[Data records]
******
/-- BR's test of a scalar (R177). -/
def branchTaken (cc v : Nat) : Bool :=
  let t := sgn 64 v
  match cc with
  | 0 => t == 0
  | 1 => t != 0
  | 2 => decide (t < 0)
  | 3 => decide (0 ≤ t)
  | 4 => decide (0 < t)
  | _ => decide (t ≤ 0)

/-- The bundle transfers control, so that it matches no loop end (R183). -/
def Strand.transfers (x : Strand) : Instr → Bool
  | .br f => branchTaken f.cc (x.get (.s f.ss))
  | .jmp _ => true
  | .call _ => true
  | .jmpr _ => true
  | .callr _ => true
  | .ret _ => true
  | .bswap _ => true
  | .rtt => true
  | _ => false

/-- The loop registers that a bundle at a place changes: a LOOP's, or those of the loop ends that it matches (R39, R182,
R183). -/
def Strand.loopsTouched (x : Strand) (is : List Instr) (pc bank : Nat) : List Nat :=
  match is.findSome? (fun i => match i with
    | .loop f => some f.lv
    | _ => none) with
  | some n => [n]
  | none =>
    if is.any x.transfers || x.handler != .none then []
    else changedLevels x.loops (matchEnds (pc / 2) bank levelsDown x.loops).1

/-! ## Streams: leaving one (R27, R29, R50, R239) -/

/-- The strand takes its bundles from its stream: attached, or waiting or joining from there. -/
def Strand.onStream (x : Strand) : Bool :=
  x.st == .attached || ((x.st == .waiting || x.st == .joining) && x.wasAttached)

/-- The positions whose strands of a context slot satisfy a test. -/
def State.positions (s : State) (r c : Nat) (p : Strand → Bool) : List Nat :=
  [0, 1, 2, 3, 4, 5, 6, 7].filter (fun j => p (s.strand (strandAt r c j)))

/-- The strand has not left its stream: it is on it, or was when it froze. -/
def Strand.belongs (x : Strand) : Bool := x.onStream || (x.st == .frozen && x.wasAttached)

/-- The lead core's position, if the stream has one: freezing is no leaving, so a frozen lead stays it (R27, R50). -/
def State.leadOf (s : State) (r c : Nat) : Option Nat := (s.positions r c Strand.belongs).head?

/-- A stream that the strands have left: idle when every strand of the slot has exited, parked otherwise (R50). -/
def State.parkIfLeft (s : State) (r c : Nat) : State :=
  let t := Table.get (s.rope r).streams {} c
  let become (x : StreamState) := s.onRope r (fun y => { y with streams := Table.set y.streams c { t with st := x } })
  if t.st = .frozen ∨ t.st = .idle then s
  else if (s.positions r c (fun x => x.st == .exited)).length = 8 then become .idle
  else if (s.positions r c Strand.belongs).isEmpty && (t.st == .streaming || t.st == .stalled || t.st == .resolving ||
      t.st == .pausing || t.st == .joining) then become .parked
  else s

/-- The `n` youngest MOPRs of strand `k` that wait in an array queue, given youngest first, land abandoned (R239). -/
def abandonYoungest (k : Nat) : Nat → List MxCmd → List MxCmd
  | _, [] => []
  | 0, l => l
  | n + 1, c :: t =>
    match c.i with
    | .mopr _ =>
      if c.strand = k && !c.abandoned then { c with abandoned := true } :: abandonYoungest k n t
      else c :: abandonYoungest k (n + 1) t
    | _ => c :: abandonYoungest k (n + 1) t

/-- The MOPRs of position `p` that strand `k`'s position has not issued are abandoned (R239). -/
def State.abandonAt (s : State) (k p : Nat) : State :=
  let r := ropeOf k
  let issued := Table.get (s.rope r).mopr [] (ctxOf k)
  let n := issued.count p - issued.count (posOf k)
  if n = 0 then s
  else
    (s.onRope r (fun y => { y with mopr := Table.set y.mopr (ctxOf k) (n.repeat (fun l => l.erase p) issued) })).onCore
      (8 * r + p) (fun c => { c with
        mxq := Table.set c.mxq 0 (abandonYoungest (strandAt r (ctxOf k) p) n (Table.get c.mxq [] 0).reverse).reverse })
******
▶ [Required work]: Transcribe each line of the data above, unaltered, from the one where "if t.st = .frozen ∨ t.st = .idle then s" appears to the one where "if c.strand = k" appears, inclusive of both.

▶ [Task response]:
  if t.st = .frozen ∨ t.st = .idle then s
  else if (s.positions r c (fun x => x.st == .exited)).length = 8 then become .idle
  else if (s.positions r c Strand.belongs).isEmpty && (t.st == .streaming || t.st == .stalled || t.st == .resolving ||
      t.st == .pausing || t.st == .joining) then become .parked
  else s

/-- The `n` youngest MOPRs of strand `k` that wait in an array queue, given youngest first, land abandoned (R239). -/
def abandonYoungest (k : Nat) : Nat → List MxCmd → List MxCmd
  | _, [] => []
  | 0, l => l
  | n + 1, c :: t =>
    match c.i with
    | .mopr _ =>
      if c.strand = k && !c.abandoned then { c with abandoned := true } :: abandonYoungest k n t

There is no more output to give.